→ **Collected data entries**:
────────────────────

-- ==== Sys2Proof/Machine/Memory.lean ====
section
/-! DEFINITION. Loads, stores, beads, prefetches, fences, bridges, monitors, address conversion and LDREC
(R194 to R201, R205 to R216). -/

namespace Sys2Proof.Machine

/-! ### Fault records -/

/-- Fault record N of a warp (R32). -/
def Warp.frAt (w : Warp) (n : Nat) : Option FaultRec := (w.fr.getD n none)

/-- The part of a transaction in the lanes of a mask. -/
def Txn.part (t : Txn) (m : LMask) : Txn :=
  if t.kind.shared then { t with mask := t.mask &&& m } else { t with mask := t.mask &&& m, accs := t.accs.filter (fun a => hasLane m a.lane) }

/-- The lanes of a deferred record whose policy is USER: that of the record it follows (R444). -/
def followedPolicy (s : State) (w : Warp) (m : LMask) : LMask :=
  let recs := (w.fr.filterMap id) ++ ((s.core w.core).pfq.filter (fun x => x.1 == w.id)).map (·.2)
  maskOf (fun l => hasLane m l && ((recs.filter (fun r => hasLane r.txn.mask l)).getLast?).any (fun r => hasLane r.user l))

/-- The lanes of a mask whose faulting access used a window with the policy USER (R444). -/
def Txn.userLanes (t : Txn) (m : LMask) : LMask :=
  let bad := fun (a : Acc) => match a.xl with | .fault _ _ => true | _ => false
  maskOf (fun l => hasLane m l && (((t.of l).find? bad).getD ((t.of l).headD default)).user)

/-- A fault takes an empty record, or waits in the pending-fault queue (R33). -/
def placeRec (s : State) (wid : Nat) (r : FaultRec) : State :=
  let w := s.warp wid
  let s1 := (match (List.range 4).find? (fun n => (w.frAt n).isNone) with
    | some n => s.modWarp wid (fun w => { w with fr := w.fr.set n (some r) })
    | none => s.modCore w.core (fun k => { k with pfq := k.pfq ++ [(wid, r)] })).count w.core 30 1
  let s2 := if r.kind = .domainFloor then s1.count w.core 38 1 else s1
  let a := (r.txn.of (lowLane r.txn.mask)).headD default
  traceEmit s2 (s.block w.block).ctx w.core w.quad
    { kind := 7, code := kindCode r.kind, mask := r.txn.mask, pc := r.txn.f.pc, name := laneName s w (lowLane r.txn.mask),
      arg0 := a.key, arg1 := domCode r.txn.dom + 8 * scopeCode r.txn.scope }

/-- Lanes of a transaction take a record of their own, marked as deferred (R197). -/
def recordDeferred (s : State) (wid : Nat) (t : Txn) (m : LMask) : State :=
  (placeRec s wid ⟨t.part m, .deferred, 0, s.ctr, followedPolicy s (s.warp wid) m⟩).bump

/-! ### Memory operations -/

/-- What a memory instruction does, as data and functions of its operands. -/
structure MemOp where
  kind : TxKind
  ask : Ask
  ord : Ord
  pol : Cx → Pol
  form : Cx → Nat → Aform
  /-- data and compare value of a lane -/
  dat : Cx → Nat → Nat × Nat
  /-- bead qualifier: 1 FULL, 2 TAKE, 3 FILL (R199) -/
  bead : Nat := 0

/-- IMM12 as a byte count (R76, R182). -/
def imm12 (i : BitVec 12) (n : Nat) : Int := i.toInt * (n : Int)

/-- The policy of a record form: DEF takes the record's default (R192, R362). -/
def recPol (p : Pol) (r : BitVec 256) : Pol :=
  if p == .dflt then (polOf (nbits r.toNat 180 179)).getD .dflt else p

/-- A record form's address operand (R182). -/
def recForm (b : BitVec 4) (off : Src) (imm : BitVec 12) (n : Nat) (c : Cx) (l : Nat) : Aform :=
  .record (c.rf.brec b.toNat) (sextN (src32 c off l) 32 + imm12 imm n)
/-- A generic form's address operand. -/
def genForm (a : Src) (imm : BitVec 12) (n : Nat) (c : Cx) (l : Nat) : Aform := .generic (addr64 (src64 c a l) (imm12 imm n))
/-- A scratchpad form's address operand. -/
def scrForm (off : Src) (imm : BitVec 12) (n : Nat) (c : Cx) (l : Nat) : Aform := .scratch ((src32 c off l : Nat) + imm12 imm n)
/-- A cluster form's address operand. -/
def cluForm (cw : Src) (imm : BitVec 12) (n : Nat) (c : Cx) (l : Nat) : Aform := .cluster (src32 c cw l) (imm12 imm n)

/-- The data of a store (R194). -/
def storeDat (x : Src) (n : Nat) (c : Cx) (l : Nat) : Nat × Nat :=
  (srcVal c none (max 1 (n / 4)) x l % 2 ^ (8 * n), 0)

────────────────────

Every line above has to be restated word for word.

-- ==== Sys2Proof/Machine/Memory.lean ====
section
/-! DEFINITION. Loads, stores, beads, prefetches, fences, bridges, monitors, address conversion and LDREC
(R194 to R201, R205 to R216). -/

namespace Sys2Proof.Machine

/-! ### Fault records -/

/-- Fault record N of a warp (R32). -/
def Warp.frAt (w : Warp) (n : Nat) : Option FaultRec := (w.fr.getD n none)

/-- The part of a transaction in the lanes of a mask. -/
def Txn.part (t : Txn) (m : LMask) : Txn :=
  if t.kind.shared then { t with mask := t.mask &&& m } else { t with mask := t.mask &&& m, accs := t.accs.filter (fun a => hasLane m a.lane) }

/-- The lanes of a deferred record whose policy is USER: that of the record it follows (R444). -/
def followedPolicy (s : State) (w : Warp) (m : LMask) : LMask :=
  let recs := (w.fr.filterMap id) ++ ((s.core w.core).pfq.filter (fun x => x.1 == w.id)).map (·.2)
  maskOf (fun l => hasLane m l && ((recs.filter (fun r => hasLane r.txn.mask l)).getLast?).any (fun r => hasLane r.user l))

/-- The lanes of a mask whose faulting access used a window with the policy USER (R444). -/
def Txn.userLanes (t : Txn) (m : LMask) : LMask :=
  let bad := fun (a : Acc) => match a.xl with | .fault _ _ => true | _ => false
  maskOf (fun l => hasLane m l && (((t.of l).find? bad).getD ((t.of l).headD default)).user)

/-- A fault takes an empty record, or waits in the pending-fault queue (R33). -/
def placeRec (s : State) (wid : Nat) (r : FaultRec) : State :=
  let w := s.warp wid
  let s1 := (match (List.range 4).find? (fun n => (w.frAt n).isNone) with
    | some n => s.modWarp wid (fun w => { w with fr := w.fr.set n (some r) })
    | none => s.modCore w.core (fun k => { k with pfq := k.pfq ++ [(wid, r)] })).count w.core 30 1
  let s2 := if r.kind = .domainFloor then s1.count w.core 38 1 else s1
  let a := (r.txn.of (lowLane r.txn.mask)).headD default
  traceEmit s2 (s.block w.block).ctx w.core w.quad
    { kind := 7, code := kindCode r.kind, mask := r.txn.mask, pc := r.txn.f.pc, name := laneName s w (lowLane r.txn.mask),
      arg0 := a.key, arg1 := domCode r.txn.dom + 8 * scopeCode r.txn.scope }

/-- Lanes of a transaction take a record of their own, marked as deferred (R197). -/
def recordDeferred (s : State) (wid : Nat) (t : Txn) (m : LMask) : State :=
  (placeRec s wid ⟨t.part m, .deferred, 0, s.ctr, followedPolicy s (s.warp wid) m⟩).bump

/-! ### Memory operations -/

/-- What a memory instruction does, as data and functions of its operands. -/
structure MemOp where
  kind : TxKind
  ask : Ask
  ord : Ord
  pol : Cx → Pol
  form : Cx → Nat → Aform
  /-- data and compare value of a lane -/
  dat : Cx → Nat → Nat × Nat
  /-- bead qualifier: 1 FULL, 2 TAKE, 3 FILL (R199) -/
  bead : Nat := 0

/-- IMM12 as a byte count (R76, R182). -/
def imm12 (i : BitVec 12) (n : Nat) : Int := i.toInt * (n : Int)

/-- The policy of a record form: DEF takes the record's default (R192, R362). -/
def recPol (p : Pol) (r : BitVec 256) : Pol :=
  if p == .dflt then (polOf (nbits r.toNat 180 179)).getD .dflt else p

/-- A record form's address operand (R182). -/
def recForm (b : BitVec 4) (off : Src) (imm : BitVec 12) (n : Nat) (c : Cx) (l : Nat) : Aform :=
  .record (c.rf.brec b.toNat) (sextN (src32 c off l) 32 + imm12 imm n)
/-- A generic form's address operand. -/
def genForm (a : Src) (imm : BitVec 12) (n : Nat) (c : Cx) (l : Nat) : Aform := .generic (addr64 (src64 c a l) (imm12 imm n))
/-- A scratchpad form's address operand. -/
def scrForm (off : Src) (imm : BitVec 12) (n : Nat) (c : Cx) (l : Nat) : Aform := .scratch ((src32 c off l : Nat) + imm12 imm n)
/-- A cluster form's address operand. -/
def cluForm (cw : Src) (imm : BitVec 12) (n : Nat) (c : Cx) (l : Nat) : Aform := .cluster (src32 c cw l) (imm12 imm n)

/-- The data of a store (R194). -/
def storeDat (x : Src) (n : Nat) (c : Cx) (l : Nat) : Nat × Nat :=
  (srcVal c none (max 1 (n / 4)) x l % 2 ^ (8 * n), 0)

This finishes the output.